In a review that appeared in Hyperallergic (April 21, 2019), John Yau noted: "...these works can be swollen or scrunched, ultimately becoming personifications of vulnerability, clumsiness, and inelegance – all the aspects of our body and behavior that call attention to our fallibilities. I think D'Arrigo's preternatural ability to invade that side of our consciousness – the one that is fearful of the gaze of others – imbues her pieces with their unaccountable presence" 

D'Arrigo's glazing technique further enhances this sense of personality and vitality, creating a skin for her pieces. She describes glazing as the birthing stage of her works, combining color, patterning and surface to bring each unique clay form to life. Life her molding process, her glazing practice embraces improvisation and the unexpected; she never knows exactly how a particular slip or glaze will affect a sculpture. This process involves continuous experimentation and layering until she feels she has achieved her desired result. "The piece leads the way, and I try to do what is needed..." D'Arrigo explains, describing how she intuitively recognizes when the glaze complements a sculpture. The outcome is ceramics that appear organic and alive, rich in surface detail, texture, and color, contorted and postured like living, weighted beings responding to gravity. Though small and seemingly humble, they command attention with their primal combination of beauty and grotesqueness. 

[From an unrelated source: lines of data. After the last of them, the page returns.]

/-- Extend an NT32 to a full NT64 against a reading of the same timebase (R142). -/
def extendStamp (ts32 ref : Nat) : Int :=
  let d : Int := ((ts32 : Int) - (ref % 2 ^ 32 : Nat)) % 2 ^ 32
  (ref : Int) + (if d ≥ 2 ^ 31 then d - 2 ^ 32 else d)

end Sys2Proof.Machine
end

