-- ==== Sys2Proof/Machine/Ports.lean ====
section
/-! DEFINITION. Network ports, rings, filters and the stream engine (chapter 12). -/

namespace Sys2Proof.Machine

open Sys2Proof Host

/-! ### Frames -/

/-- `n` bytes of a frame from offset `o` on, as a number, big end first. -/
def frameField (f : List Byte) (o n : Nat) : Nat := beNat ((f.drop o).take n)

def frameTagged (f : List Byte) : Bool := frameField f 12 2 == 0x8100

/-- The EtherType, read after the tag when there is one (R479). -/
def frameType (f : List Byte) : Nat := if frameTagged f then frameField f 16 2 else frameField f 12 2

/-- The tag control information, or 0 (R484). -/
def frameTci (f : List Byte) : Nat := if frameTagged f then frameField f 14 2 else 0

/-- What follows the EtherType. -/
def frameBody (f : List Byte) : List Byte := f.drop (if frameTagged f then 18 else 14)

/-- The payload of an IPv4 packet, after its header. -/
def ipPayload (b : List Byte) : List Byte := b.drop (4 * (frameField b 0 1 % 16))

def ipProtocol (b : List Byte) : Nat := frameField b 9 1
def ipDest (b : List Byte) : Nat := frameField b 16 4

/-- An IPv4 address of a multicast group. -/
def ipMulticast (a : Nat) : Bool := a / 2 ^ 28 == 14

/-- The services of R478. -/
inductive Service
  | ptp | mdap | fabric | arp | stream | igmp
  deriving DecidableEq, Repr

/-- An enabled AES67 ingress context of a port matches an address and a UDP port (R478); a FABRIC port carries no AES67
(R471). -/
def State.ctxHears (s : State) (port dst udp c : Nat) : Bool :=
  s.get D.port_personality port != 0 && s.get D.is_kind c == 1 && (s.get D.is_ports c).testBit port && s.get D.is_addr c == dst &&
    s.get D.is_udp_port c == udp

/-- The contexts that match. -/
def State.ctxMatching (s : State) (port dst udp : Nat) : List Nat :=
  (List.range 512).filter fun c => s.ctxHears port dst udp c

/-- The service that the built-in classifier names for a frame's EtherType and content
(R478). -/
def State.builtin (s : State) (port : Nat) (f : List Byte) : Option Service :=
  let et := frameType f
  let b := frameBody f
  let mine := s.get D.port_ipv4 port
  if et = 0x88F7 then
    (if (s.get D.dom_ports 0).testBit port || (s.get D.dom_ports 1).testBit port then some .ptp
     else none)
  else if et = 0x88B5 then
    (if frameField f 0 6 = s.get D.port_mac port then some .mdap else none)
  else if et = 0x88B6 then some .fabric
  else if et = 0x0806 then
    (if mine != 0 && frameField b 24 4 = mine then some .arp else none)
  else if et = 0x0800 then
    (let u := ipPayload b
     if ipProtocol b = 17 then
       (let p := frameField u 2 2
        if mine != 0 && ipDest b = mine && (p = 319 || p = 320) then some .ptp
        else if mine != 0 && ipDest b = mine && p = s.get D.mdap_udp_port then some .mdap
        else if (s.ctxMatching port (ipDest b) p).isEmpty then none
        else some .stream)
     else if ipProtocol b = 2 && frameField u 0 1 = 0x11 then some .igmp
     else none)
  else none

/-- Where a frame goes (R477). -/
inductive Fate
  | service (x : Service)
  | ring (r filter : Nat)
  | unclaimed
  | dropped
  deriving DecidableEq, Repr

/-- A filter matches a frame (R479). -/
def State.filterMatches (s : State) (port f : Nat) (frame : List Byte) : Bool :=
  let tagged := frameTagged frame
  let v := s.get D.filt_vlan f
  let et := s.get D.filt_ethertype f
  s.getB D.filt_enable f && (s.get D.filt_ports f).testBit port &&
    (v == 0 || (v == 1 && !tagged) || (v == 2 && tagged) ||
      (v == 3 && tagged && frameTci frame % 4096 == s.get D.filt_vid f)) &&
    (et == 0 || et == frameType frame)

/-- The first filter that matches. -/
def State.firstFilter (s : State) (port : Nat) (frame : List Byte) : Option Nat :=
  (List.range 64).find? fun f => s.filterMatches port f frame

/-- The stream engine takes a frame: some context matches it (R479). -/
def State.streamTakes (s : State) (port : Nat) (f : List Byte) : Bool :=
  let b := frameBody f
  frameType f == 0x0800 && ipProtocol b == 17 &&
    !(s.ctxMatching port (ipDest b) (frameField (ipPayload b) 2 2)).isEmpty

/-- The classification of a frame, and the filter that matched it (R477–R479). -/
def State.classify (s : State) (port : Nat) (f : List Byte) : Fate × Option Nat :=
  let direct := if frameTagged f then none else s.builtin port f
  match direct with
  | some x => (.service x, none)
  | none =>
    match s.firstFilter port f with
    | some n =>
      let fate := match s.get D.filt_action n with
        | 1 => Fate.ring (s.get D.filt_ring n) n
        | 2 => if s.streamTakes port f then .service .stream else .dropped
        | 3 =>
          match s.builtin port f with
          | some x => .service x
          | none => .dropped
        | _ => .dropped
      (fate, some n)
    | none =>
      if s.get D.port_default port = 1 then (.ring (s.get D.port_default_ring port) 0xFF, none)
      else (.unclaimed, none)

/-! ### PAUSE (R474, R475) -/

/-- End a running pause and account for its time. -/
def State.pauseStop (s : State) (port : Nat) : State :=
  match s.ports.pauses.find? fun p => p.port == port with
  | none => s
  | some p =>
    let ns := ((s.time.local_ - p.since) / ns32).toNat
    ({ s with ports := { s.ports with
      pauses := s.ports.pauses.filter fun q => q.port != port } } : State).count
        D.pause_time_total port ns

/-! ### Rings (R480–R486) -/

/-- The local time, or a domain's, as a ring's stamp reads it (R141). -/
def State.ringTime (s : State) (ring : Nat) (lt : Int) : Int :=
  match s.get D.ring_timebase ring with
  | 1 => s.domainAt 0 lt
  | 2 => s.domainAt 1 lt
  | _ => lt

/-- A stamp as NT32 of a ring's timebase: the fraction is truncated (R141). -/
def State.ringStamp (s : State) (ring : Nat) (lt : Int) : Nat :=
  (s.ringTime ring lt / ns32 % 2 ^ 32).toNat

/-- A ring of yours runs: its run control is RUNNING and it has descriptors (R480). -/
def State.ringRuns (s : State) (ring : Nat) : Bool :=
  let r := ring % 32
  r ≥ 8 && s.get D.ring_size ring != 0 &&
    s.get (if ring < 32 then D.runRingRx else D.runRingTx) (r - 8) == 1

/-- The descriptors the module owns (R481). -/
def State.ringOwned (s : State) (ring : Nat) : Nat :=
  let n := s.get D.ring_size ring
  if s.ringRuns ring then (s.get D.ring_tail ring + n - s.get D.ring_head ring) % n else 0

/-- The address of the `k`-th descriptor from the head. -/
def State.ringAt (s : State) (ring k : Nat) : Nat :=
  s.get D.ring_base ring + 32 * ((s.get D.ring_head ring + k) % max 1 (s.get D.ring_size ring))

/-- A descriptor as a number, little-endian (R480). -/
def State.ringDesc (s : State) (ring k : Nat) : Nat := leNat (s.mem.cells.bytes (s.ringAt ring k) 32)

/-- Pass `n` written-back descriptors (R481). -/
def State.ringPass (s : State) (ring n : Nat) : State :=
  let size := max 1 (s.get D.ring_size ring)
  (s.set D.ring_head ((s.get D.ring_head ring + n) % size) ring).count D.ring_done ring n

/-- A bit of a descriptor. -/
def descBit (v i : Nat) : Bool := v / 2 ^ i % 2 == 1

/-- Replace a field of a descriptor. -/
def putBits (v lo width x : Nat) : Nat :=
  v % 2 ^ lo + x % 2 ^ width * 2 ^ lo + v / 2 ^ (lo + width) * 2 ^ (lo + width)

Throughout her career, D'Arrigo has exhibited extensively across the United States and her works are included in prestigious collections such as the Metropolitan Museum of Art in New York, the Everson Museum of Art in Syracuse, NY, the Mint Museum of Craft and Design in Charlotte, NC, the Weatherspoon Art Museum in Greensboro, NC, and the High Museum of Art in Atlanta, GA, among others. She has received grants from the Ariana Foundation for the Arts in 1984 and the NYFA in Printmaking/Drawing/Artists' Books in 2003. D'Arrigo has also held artistic residencies at the Civitella Ranieri Foundation in Umbertide, Italy, in 2013; The MacDowell Colony in Peterborough, NH, in 1986 and 1987; and Yaddo in Saratoga Springs, NY, in 1986. Additionally, she participated in the Workspace Program at Dieu Donné Papermill in New York in 1993.